WHAT IS REQUIRED |
The lines to repeat are those below from the one containing "(m.modDrone f).blobs = m.blobs := rfl" down to the one containing "(m.modDrone f).edges = m.edges := rfl", both included; reproduce them exactly and nothing else.

DATA TO EXAMINE |
====================

/-! `modFab` -/

@[simp] theorem Module.modFab_nums (f : Fabric → Fabric) : (m.modFab f).nums = m.nums := rfl
@[simp] theorem Module.modFab_blobs (f : Fabric → Fabric) : (m.modFab f).blobs = m.blobs := rfl
@[simp] theorem Module.modFab_staging (f : Fabric → Fabric) : (m.modFab f).staging = m.staging := rfl
@[simp] theorem Module.modFab_heldAccess (f : Fabric → Fabric) : (m.modFab f).heldAccess = m.heldAccess := rfl
@[simp] theorem Module.modFab_nextHeld (f : Fabric → Fabric) : (m.modFab f).nextHeld = m.nextHeld := rfl
@[simp] theorem Module.modFab_regions (f : Fabric → Fabric) : (m.modFab f).regions = m.regions := rfl
@[simp] theorem Module.modFab_ctxGen (f : Fabric → Fabric) : (m.modFab f).ctxGen = m.ctxGen := rfl
@[simp] theorem Module.modFab_ports (f : Fabric → Fabric) : (m.modFab f).ports = m.ports := rfl
@[simp] theorem Module.modFab_edges (f : Fabric → Fabric) : (m.modFab f).edges = m.edges := rfl
@[simp] theorem Module.modFab_fabric (f : Fabric → Fabric) : (m.modFab f).fabric = f m.fabric := rfl
@[simp] theorem Module.modFab_bridge (f : Fabric → Fabric) : (m.modFab f).bridge = m.bridge := rfl
@[simp] theorem Module.modFab_drone (f : Fabric → Fabric) : (m.modFab f).drone = m.drone := rfl
@[simp] theorem Module.modFab_chanter (f : Fabric → Fabric) : (m.modFab f).chanter = m.chanter := rfl
@[simp] theorem Module.modFab_stageqs (f : Fabric → Fabric) : (m.modFab f).stageqs = m.stageqs := rfl
@[simp] theorem Module.modFab_cycles (f : Fabric → Fabric) : (m.modFab f).cycles = m.cycles := rfl
@[simp] theorem Module.modFab_resets (f : Fabric → Fabric) : (m.modFab f).resets = m.resets := rfl
@[simp] theorem Module.modFab_env (f : Fabric → Fabric) : (m.modFab f).env = m.env := rfl
@[simp] theorem Module.modFab_flash (f : Fabric → Fabric) : (m.modFab f).flash = m.flash := rfl
@[simp] theorem Module.modFab_bellows (f : Fabric → Fabric) : (m.modFab f).bellows = m.bellows := rfl
@[simp] theorem Module.modFab_cal (f : Fabric → Fabric) : (m.modFab f).cal = m.cal := rfl
@[simp] theorem Module.modFab_cuts (f : Fabric → Fabric) : (m.modFab f).cuts = m.cuts := rfl
@[simp] theorem Module.modFab_test (f : Fabric → Fabric) : (m.modFab f).test = m.test := rfl
@[simp] theorem Module.modFab_security (f : Fabric → Fabric) : (m.modFab f).security = m.security := rfl
@[simp] theorem Module.modFab_tap (f : Fabric → Fabric) : (m.modFab f).tap = m.tap := rfl
@[simp] theorem Module.modFab_norm (f : Fabric → Fabric) : (m.modFab f).norm = m.norm := rfl
@[simp] theorem Module.modFab_timers (f : Fabric → Fabric) : (m.modFab f).timers = m.timers := rfl
@[simp] theorem Module.modFab_out (f : Fabric → Fabric) : (m.modFab f).out = m.out := rfl
@[simp] theorem Module.modFab_lastStatus (f : Fabric → Fabric) : (m.modFab f).lastStatus = m.lastStatus := rfl
@[simp] theorem Module.modFab_free (f : Fabric → Fabric) : (m.modFab f).free = m.free := rfl

/-! `modDrone` -/

@[simp] theorem Module.modDrone_nums (f : Drone → Drone) : (m.modDrone f).nums = m.nums := rfl
@[simp] theorem Module.modDrone_blobs (f : Drone → Drone) : (m.modDrone f).blobs = m.blobs := rfl
@[simp] theorem Module.modDrone_staging (f : Drone → Drone) : (m.modDrone f).staging = m.staging := rfl
@[simp] theorem Module.modDrone_heldAccess (f : Drone → Drone) : (m.modDrone f).heldAccess = m.heldAccess := rfl
@[simp] theorem Module.modDrone_nextHeld (f : Drone → Drone) : (m.modDrone f).nextHeld = m.nextHeld := rfl
@[simp] theorem Module.modDrone_regions (f : Drone → Drone) : (m.modDrone f).regions = m.regions := rfl
@[simp] theorem Module.modDrone_ctxGen (f : Drone → Drone) : (m.modDrone f).ctxGen = m.ctxGen := rfl
@[simp] theorem Module.modDrone_ports (f : Drone → Drone) : (m.modDrone f).ports = m.ports := rfl
@[simp] theorem Module.modDrone_edges (f : Drone → Drone) : (m.modDrone f).edges = m.edges := rfl
@[simp] theorem Module.modDrone_fabric (f : Drone → Drone) : (m.modDrone f).fabric = m.fabric := rfl
@[simp] theorem Module.modDrone_bridge (f : Drone → Drone) : (m.modDrone f).bridge = m.bridge := rfl
@[simp] theorem Module.modDrone_drone (f : Drone → Drone) : (m.modDrone f).drone = f m.drone := rfl
@[simp] theorem Module.modDrone_chanter (f : Drone → Drone) : (m.modDrone f).chanter = m.chanter := rfl
@[simp] theorem Module.modDrone_stageqs (f : Drone → Drone) : (m.modDrone f).stageqs = m.stageqs := rfl
@[simp] theorem Module.modDrone_cycles (f : Drone → Drone) : (m.modDrone f).cycles = m.cycles := rfl
@[simp] theorem Module.modDrone_resets (f : Drone → Drone) : (m.modDrone f).resets = m.resets := rfl
@[simp] theorem Module.modDrone_env (f : Drone → Drone) : (m.modDrone f).env = m.env := rfl
@[simp] theorem Module.modDrone_flash (f : Drone → Drone) : (m.modDrone f).flash = m.flash := rfl
@[simp] theorem Module.modDrone_bellows (f : Drone → Drone) : (m.modDrone f).bellows = m.bellows := rfl
@[simp] theorem Module.modDrone_cal (f : Drone → Drone) : (m.modDrone f).cal = m.cal := rfl
@[simp] theorem Module.modDrone_cuts (f : Drone → Drone) : (m.modDrone f).cuts = m.cuts := rfl
@[simp] theorem Module.modDrone_test (f : Drone → Drone) : (m.modDrone f).test = m.test := rfl
@[simp] theorem Module.modDrone_security (f : Drone → Drone) : (m.modDrone f).security = m.security := rfl
@[simp] theorem Module.modDrone_tap (f : Drone → Drone) : (m.modDrone f).tap = m.tap := rfl
@[simp] theorem Module.modDrone_norm (f : Drone → Drone) : (m.modDrone f).norm = m.norm := rfl
@[simp] theorem Module.modDrone_timers (f : Drone → Drone) : (m.modDrone f).timers = m.timers := rfl
@[simp] theorem Module.modDrone_out (f : Drone → Drone) : (m.modDrone f).out = m.out := rfl
@[simp] theorem Module.modDrone_lastStatus (f : Drone → Drone) : (m.modDrone f).lastStatus = m.lastStatus := rfl
@[simp] theorem Module.modDrone_free (f : Drone → Drone) : (m.modDrone f).free = m.free := rfl

/-! `modCh` -/

@[simp] theorem Module.modCh_nums (f : Chanter → Chanter) : (m.modCh f).nums = m.nums := rfl
@[simp] theorem Module.modCh_blobs (f : Chanter → Chanter) : (m.modCh f).blobs = m.blobs := rfl
@[simp] theorem Module.modCh_staging (f : Chanter → Chanter) : (m.modCh f).staging = m.staging := rfl
@[simp] theorem Module.modCh_heldAccess (f : Chanter → Chanter) : (m.modCh f).heldAccess = m.heldAccess := rfl
@[simp] theorem Module.modCh_nextHeld (f : Chanter → Chanter) : (m.modCh f).nextHeld = m.nextHeld := rfl
@[simp] theorem Module.modCh_regions (f : Chanter → Chanter) : (m.modCh f).regions = m.regions := rfl
@[simp] theorem Module.modCh_ctxGen (f : Chanter → Chanter) : (m.modCh f).ctxGen = m.ctxGen := rfl
@[simp] theorem Module.modCh_ports (f : Chanter → Chanter) : (m.modCh f).ports = m.ports := rfl
@[simp] theorem Module.modCh_edges (f : Chanter → Chanter) : (m.modCh f).edges = m.edges := rfl
@[simp] theorem Module.modCh_fabric (f : Chanter → Chanter) : (m.modCh f).fabric = m.fabric := rfl
@[simp] theorem Module.modCh_bridge (f : Chanter → Chanter) : (m.modCh f).bridge = m.bridge := rfl
@[simp] theorem Module.modCh_drone (f : Chanter → Chanter) : (m.modCh f).drone = m.drone := rfl
@[simp] theorem Module.modCh_chanter (f : Chanter → Chanter) : (m.modCh f).chanter = f m.chanter := rfl
@[simp] theorem Module.modCh_stageqs (f : Chanter → Chanter) : (m.modCh f).stageqs = m.stageqs := rfl
@[simp] theorem Module.modCh_cycles (f : Chanter → Chanter) : (m.modCh f).cycles = m.cycles := rfl
@[simp] theorem Module.modCh_resets (f : Chanter → Chanter) : (m.modCh f).resets = m.resets := rfl
@[simp] theorem Module.modCh_env (f : Chanter → Chanter) : (m.modCh f).env = m.env := rfl
@[simp] theorem Module.modCh_flash (f : Chanter → Chanter) : (m.modCh f).flash = m.flash := rfl
@[simp] theorem Module.modCh_bellows (f : Chanter → Chanter) : (m.modCh f).bellows = m.bellows := rfl
@[simp] theorem Module.modCh_cal (f : Chanter → Chanter) : (m.modCh f).cal = m.cal := rfl
@[simp] theorem Module.modCh_cuts (f : Chanter → Chanter) : (m.modCh f).cuts = m.cuts := rfl
@[simp] theorem Module.modCh_test (f : Chanter → Chanter) : (m.modCh f).test = m.test := rfl
@[simp] theorem Module.modCh_security (f : Chanter → Chanter) : (m.modCh f).security = m.security := rfl
@[simp] theorem Module.modCh_tap (f : Chanter → Chanter) : (m.modCh f).tap = m.tap := rfl
@[simp] theorem Module.modCh_norm (f : Chanter → Chanter) : (m.modCh f).norm = m.norm := rfl
@[simp] theorem Module.modCh_timers (f : Chanter → Chanter) : (m.modCh f).timers = m.timers := rfl
@[simp] theorem Module.modCh_out (f : Chanter → Chanter) : (m.modCh f).out = m.out := rfl
@[simp] theorem Module.modCh_lastStatus (f : Chanter → Chanter) : (m.modCh f).lastStatus = m.lastStatus := rfl
@[simp] theorem Module.modCh_free (f : Chanter → Chanter) : (m.modCh f).free = m.free := rfl

/-! `modBel` -/

@[simp] theorem Module.modBel_nums (f : Bellows → Bellows) : (m.modBel f).nums = m.nums := rfl
@[simp] theorem Module.modBel_blobs (f : Bellows → Bellows) : (m.modBel f).blobs = m.blobs := rfl
@[simp] theorem Module.modBel_staging (f : Bellows → Bellows) : (m.modBel f).staging = m.staging := rfl
@[simp] theorem Module.modBel_heldAccess (f : Bellows → Bellows) : (m.modBel f).heldAccess = m.heldAccess := rfl
@[simp] theorem Module.modBel_nextHeld (f : Bellows → Bellows) : (m.modBel f).nextHeld = m.nextHeld := rfl
@[simp] theorem Module.modBel_regions (f : Bellows → Bellows) : (m.modBel f).regions = m.regions := rfl
@[simp] theorem Module.modBel_ctxGen (f : Bellows → Bellows) : (m.modBel f).ctxGen = m.ctxGen := rfl
@[simp] theorem Module.modBel_ports (f : Bellows → Bellows) : (m.modBel f).ports = m.ports := rfl
@[simp] theorem Module.modBel_edges (f : Bellows → Bellows) : (m.modBel f).edges = m.edges := rfl
@[simp] theorem Module.modBel_fabric (f : Bellows → Bellows) : (m.modBel f).fabric = m.fabric := rfl
@[simp] theorem Module.modBel_bridge (f : Bellows → Bellows) : (m.modBel f).bridge = m.bridge := rfl
@[simp] theorem Module.modBel_drone (f : Bellows → Bellows) : (m.modBel f).drone = m.drone := rfl
@[simp] theorem Module.modBel_chanter (f : Bellows → Bellows) : (m.modBel f).chanter = m.chanter := rfl
@[simp] theorem Module.modBel_stageqs (f : Bellows → Bellows) : (m.modBel f).stageqs = m.stageqs := rfl
@[simp] theorem Module.modBel_cycles (f : Bellows → Bellows) : (m.modBel f).cycles = m.cycles := rfl
@[simp] theorem Module.modBel_resets (f : Bellows → Bellows) : (m.modBel f).resets = m.resets := rfl
@[simp] theorem Module.modBel_env (f : Bellows → Bellows) : (m.modBel f).env = m.env := rfl
@[simp] theorem Module.modBel_flash (f : Bellows → Bellows) : (m.modBel f).flash = m.flash := rfl
@[simp] theorem Module.modBel_bellows (f : Bellows → Bellows) : (m.modBel f).bellows = f m.bellows := rfl
@[simp] theorem Module.modBel_cal (f : Bellows → Bellows) : (m.modBel f).cal = m.cal := rfl
@[simp] theorem Module.modBel_cuts (f : Bellows → Bellows) : (m.modBel f).cuts = m.cuts := rfl
@[simp] theorem Module.modBel_test (f : Bellows → Bellows) : (m.modBel f).test = m.test := rfl
@[simp] theorem Module.modBel_security (f : Bellows → Bellows) : (m.modBel f).security = m.security := rfl
@[simp] theorem Module.modBel_tap (f : Bellows → Bellows) : (m.modBel f).tap = m.tap := rfl
@[simp] theorem Module.modBel_norm (f : Bellows → Bellows) : (m.modBel f).norm = m.norm := rfl
@[simp] theorem Module.modBel_timers (f : Bellows → Bellows) : (m.modBel f).timers = m.timers := rfl
@[simp] theorem Module.modBel_out (f : Bellows → Bellows) : (m.modBel f).out = m.out := rfl
@[simp] theorem Module.modBel_lastStatus (f : Bellows → Bellows) : (m.modBel f).lastStatus = m.lastStatus := rfl
@[simp] theorem Module.modBel_free (f : Bellows → Bellows) : (m.modBel f).free = m.free := rfl

/-! `modCuts` -/

@[simp] theorem Module.modCuts_nums (f : Cuts → Cuts) : (m.modCuts f).nums = m.nums := rfl
@[simp] theorem Module.modCuts_blobs (f : Cuts → Cuts) : (m.modCuts f).blobs = m.blobs := rfl
@[simp] theorem Module.modCuts_staging (f : Cuts → Cuts) : (m.modCuts f).staging = m.staging := rfl
@[simp] theorem Module.modCuts_heldAccess (f : Cuts → Cuts) : (m.modCuts f).heldAccess = m.heldAccess := rfl
@[simp] theorem Module.modCuts_nextHeld (f : Cuts → Cuts) : (m.modCuts f).nextHeld = m.nextHeld := rfl
@[simp] theorem Module.modCuts_regions (f : Cuts → Cuts) : (m.modCuts f).regions = m.regions := rfl
@[simp] theorem Module.modCuts_ctxGen (f : Cuts → Cuts) : (m.modCuts f).ctxGen = m.ctxGen := rfl
@[simp] theorem Module.modCuts_ports (f : Cuts → Cuts) : (m.modCuts f).ports = m.ports := rfl
@[simp] theorem Module.modCuts_edges (f : Cuts → Cuts) : (m.modCuts f).edges = m.edges := rfl
@[simp] theorem Module.modCuts_fabric (f : Cuts → Cuts) : (m.modCuts f).fabric = m.fabric := rfl
@[simp] theorem Module.modCuts_bridge (f : Cuts → Cuts) : (m.modCuts f).bridge = m.bridge := rfl
@[simp] theorem Module.modCuts_drone (f : Cuts → Cuts) : (m.modCuts f).drone = m.drone := rfl
@[simp] theorem Module.modCuts_chanter (f : Cuts → Cuts) : (m.modCuts f).chanter = m.chanter := rfl
@[simp] theorem Module.modCuts_stageqs (f : Cuts → Cuts) : (m.modCuts f).stageqs = m.stageqs := rfl
@[simp] theorem Module.modCuts_cycles (f : Cuts → Cuts) : (m.modCuts f).cycles = m.cycles := rfl
@[simp] theorem Module.modCuts_resets (f : Cuts → Cuts) : (m.modCuts f).resets = m.resets := rfl
@[simp] theorem Module.modCuts_env (f : Cuts → Cuts) : (m.modCuts f).env = m.env := rfl
@[simp] theorem Module.modCuts_flash (f : Cuts → Cuts) : (m.modCuts f).flash = m.flash := rfl
@[simp] theorem Module.modCuts_bellows (f : Cuts → Cuts) : (m.modCuts f).bellows = m.bellows := rfl
@[simp] theorem Module.modCuts_cal (f : Cuts → Cuts) : (m.modCuts f).cal = m.cal := rfl
@[simp] theorem Module.modCuts_cuts (f : Cuts → Cuts) : (m.modCuts f).cuts = f m.cuts := rfl
@[simp] theorem Module.modCuts_test (f : Cuts → Cuts) : (m.modCuts f).test = m.test := rfl
@[simp] theorem Module.modCuts_security (f : Cuts → Cuts) : (m.modCuts f).security = m.security := rfl
@[simp] theorem Module.modCuts_tap (f : Cuts → Cuts) : (m.modCuts f).tap = m.tap := rfl
@[simp] theorem Module.modCuts_norm (f : Cuts → Cuts) : (m.modCuts f).norm = m.norm := rfl
@[simp] theorem Module.modCuts_timers (f : Cuts → Cuts) : (m.modCuts f).timers = m.timers := rfl
@[simp] theorem Module.modCuts_out (f : Cuts → Cuts) : (m.modCuts f).out = m.out := rfl
@[simp] theorem Module.modCuts_lastStatus (f : Cuts → Cuts) : (m.modCuts f).lastStatus = m.lastStatus := rfl
@[simp] theorem Module.modCuts_free (f : Cuts → Cuts) : (m.modCuts f).free = m.free := rfl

====================

SOLUTION FOR THIS PROBLEM |
@[simp] theorem Module.modDrone_blobs (f : Drone → Drone) : (m.modDrone f).blobs = m.blobs := rfl
@[simp] theorem Module.modDrone_staging (f : Drone → Drone) : (m.modDrone f).staging = m.staging := rfl
@[simp] theorem Module.modDrone_heldAccess (f : Drone → Drone) : (m.modDrone f).heldAccess = m.heldAccess := rfl
@[simp] theorem Module.modDrone_nextHeld (f : Drone → Drone) : (m.modDrone f).nextHeld = m.nextHeld := rfl
@[simp] theorem Module.modDrone_regions (f : Drone → Drone) : (m.modDrone f).regions = m.regions := rfl
@[simp] theorem Module.modDrone_ctxGen (f : Drone → Drone) : (m.modDrone f).ctxGen = m.ctxGen := rfl
@[simp] theorem Module.modDrone_ports (f : Drone → Drone) : (m.modDrone f).ports = m.ports := rfl
@[simp] theorem Module.modDrone_edges (f : Drone → Drone) : (m.modDrone f).edges = m.edges := rfl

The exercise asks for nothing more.